Beneath this task are records; print exactly the stretch of them from the line with "PHT.THRESH (Table PHT-9), CAN.NBT" through the line with "else if pg = pgRTC ∧ ofs = 0x058", both ends included.

----- RECORDS FOR THE EXERCISE -----

-- ==== Sys2Proof/Machine/Flags.lean ====
section
/-! DEFINITION. What a write does to the bits of a register: the alias operation by access code (Table REG-8), the
legal range of each field and the fields that bound each other (R130), and the clear of RS bits. -/

namespace Sys2Proof.Machine

open Sys2Proof.Config

/-- The value an alias gives an RW register (Table REG-8). -/
def aliasValue (al : Alias) (old data : Word) : Word :=
  match al with
  | .plain => data
  | .set => old ||| data
  | .clear => old &&& ~~~ data
  | .toggle => old ^^^ data

/-- Whether WO and W1P registers act on a write through an alias (Table REG-8). -/
abbrev aliasActs (al : Alias) : Bool := al = .plain ∨ al = .set

/-- An RS register after a write: only the clear alias clears (Table DOC-4). -/
def rsValue (al : Alias) (old data mask : Word) : Word :=
  if al = .clear then old &&& ~~~ (data &&& mask) else old

/-- A number held between two limits. -/
abbrev clampNat (lo hi n : Nat) : Nat := if n < lo then lo else if hi < n then hi else n

/-- One field held in its legal range (R130). -/
def clampFld (w : Word) (l : Lim) : Word := setFld w l.lo l.len (clampNat l.min l.max (fld w l.lo l.len))

/-- Every field held in its legal range, in the order of the row. -/
def clampAll (w : Word) : List Lim → Word
  | [] => w
  | l :: t => clampAll (clampFld w l) t

/-- The nearest legal BCD number for `n` read as two BCD digits, between the decimal values `lo` and `hi`; where two
are equally near, the lower (R130, R440). A digit above 9 in the units reads as 9 of the same ten (15 cannot be nearer
to the next ten than 10 − 9 code steps: codes 0xXA to 0xXC are nearer to 0xX9, 0xXD to 0xXF to 0x(X+1)0). -/
def clampBcd (lo hi n : Nat) : Nat :=
  let t := n / 16
  let u := n % 16
  let d := if t > 9 then 99 else if u ≤ 9 then 10 * t + u else if u ≤ 12 ∨ t = 9 then 10 * t + 9 else 10 * t + 10
  let c := clampNat lo hi d
  c / 10 * 16 + c % 10

/-- The fields of a register that are bounded by other fields of the same write: PWR.SHED_CTL (Table PWR-8),
PHT.THRESH (Table PHT-9), CAN.NBT and CAN.DBT (Tables CAN-1 and CAN-2), and the BCD fields of the clock
(Tables RTC-2 and RTC-3). `w` has passed its own ranges already. -/
def settle (pg ofs : Nat) (w : Word) : Word :=
  if pg = pgPWR ∧ ofs = 0x048 then
    let w := setFld w 16 8 (clampNat (fld w 8 8) 255 (fld w 16 8))
    setFld w 24 8 (clampNat (fld w 16 8) 255 (fld w 24 8))
  else if pg = pgPHT ∧ ofs = 0x080 then
    setFld w 0 5 (clampNat 14 (fld w 8 5 - 2) (fld w 0 5))
  else if 0x18 ≤ pg ∧ pg ≤ 0x1D ∧ ofs = 0x048 then
    setFld w 16 7 (clampNat 1 (fld w 8 7) (fld w 16 7))
  else if 0x18 ≤ pg ∧ pg ≤ 0x1D ∧ ofs = 0x04C then
    setFld w 16 4 (clampNat 1 (fld w 8 4) (fld w 16 4))
  else if pg = pgRTC ∧ (ofs = 0x044 ∨ ofs = 0x048) then setFld w 0 7 (clampBcd 0 59 (fld w 0 7))
  else if pg = pgRTC ∧ ofs = 0x04C then setFld w 0 6 (clampBcd 0 23 (fld w 0 6))
  else if pg = pgRTC ∧ ofs = 0x054 then setFld w 0 6 (clampBcd 1 31 (fld w 0 6))
  else if pg = pgRTC ∧ ofs = 0x058 then setFld w 0 5 (clampBcd 1 12 (fld w 0 5))
  else if pg = pgRTC ∧ (ofs = 0x05C ∨ ofs = 0x060) then setFld w 0 8 (clampBcd 0 99 (fld w 0 8))
  else if pg = pgRTC ∧ (ofs = 0x140 ∨ ofs = 0x150) then
    let w := setFld w 0 7 (clampBcd 0 59 (fld w 0 7))
    let w := setFld w 8 7 (clampBcd 0 59 (fld w 8 7))
    setFld w 16 6 (clampBcd 0 23 (fld w 16 6))
  else if pg = pgRTC ∧ (ofs = 0x144 ∨ ofs = 0x154) then
    let w := setFld w 0 6 (clampBcd 1 31 (fld w 0 6))
    let w := setFld w 8 5 (clampBcd 1 12 (fld w 8 5))
    let w := setFld w 16 8 (clampBcd 0 99 (fld w 16 8))
    setFld w 24 8 (clampBcd 0 99 (fld w 24 8))
  else w

/-- CTX_WIN (Table PTM-6): WBASE settles at most at the point limit, then WBASE + WSIZE at it (R130). -/
def winClamp (limit : Nat) (w : Word) : Word :=
  let b := min (fld w 0 13) limit
  setFld (setFld w 0 13 b) 16 14 (min (fld w 16 14) (limit - b))

/-- The settled value of an RW register: alias, implemented bits, ranges, joint bounds. -/
def settled (pg ofs : Nat) (r : Row) (al : Alias) (old data : Word) : Word :=
  let m := word r.mask
  settle pg ofs (clampAll ((aliasValue al old data &&& m) ||| (old &&& ~~~ m)) r.lims)

/-- Whether a write was clamped: the settled value differs from what the alias operation gave. -/
def wasClamped (pg ofs : Nat) (r : Row) (al : Alias) (old data : Word) : Bool :=
  let m := word r.mask
  settled pg ofs r al old data ≠ ((aliasValue al old data &&& m) ||| (old &&& ~~~ m))

end Sys2Proof.Machine
end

-----

### EXERCISE RESULT
PHT.THRESH (Table PHT-9), CAN.NBT and CAN.DBT (Tables CAN-1 and CAN-2), and the BCD fields of the clock
(Tables RTC-2 and RTC-3). `w` has passed its own ranges already. -/
def settle (pg ofs : Nat) (w : Word) : Word :=
  if pg = pgPWR ∧ ofs = 0x048 then
    let w := setFld w 16 8 (clampNat (fld w 8 8) 255 (fld w 16 8))
    setFld w 24 8 (clampNat (fld w 16 8) 255 (fld w 24 8))
  else if pg = pgPHT ∧ ofs = 0x080 then
    setFld w 0 5 (clampNat 14 (fld w 8 5 - 2) (fld w 0 5))
  else if 0x18 ≤ pg ∧ pg ≤ 0x1D ∧ ofs = 0x048 then
    setFld w 16 7 (clampNat 1 (fld w 8 7) (fld w 16 7))
  else if 0x18 ≤ pg ∧ pg ≤ 0x1D ∧ ofs = 0x04C then
    setFld w 16 4 (clampNat 1 (fld w 8 4) (fld w 16 4))
  else if pg = pgRTC ∧ (ofs = 0x044 ∨ ofs = 0x048) then setFld w 0 7 (clampBcd 0 59 (fld w 0 7))
  else if pg = pgRTC ∧ ofs = 0x04C then setFld w 0 6 (clampBcd 0 23 (fld w 0 6))
  else if pg = pgRTC ∧ ofs = 0x054 then setFld w 0 6 (clampBcd 1 31 (fld w 0 6))
  else if pg = pgRTC ∧ ofs = 0x058 then setFld w 0 5 (clampBcd 1 12 (fld w 0 5))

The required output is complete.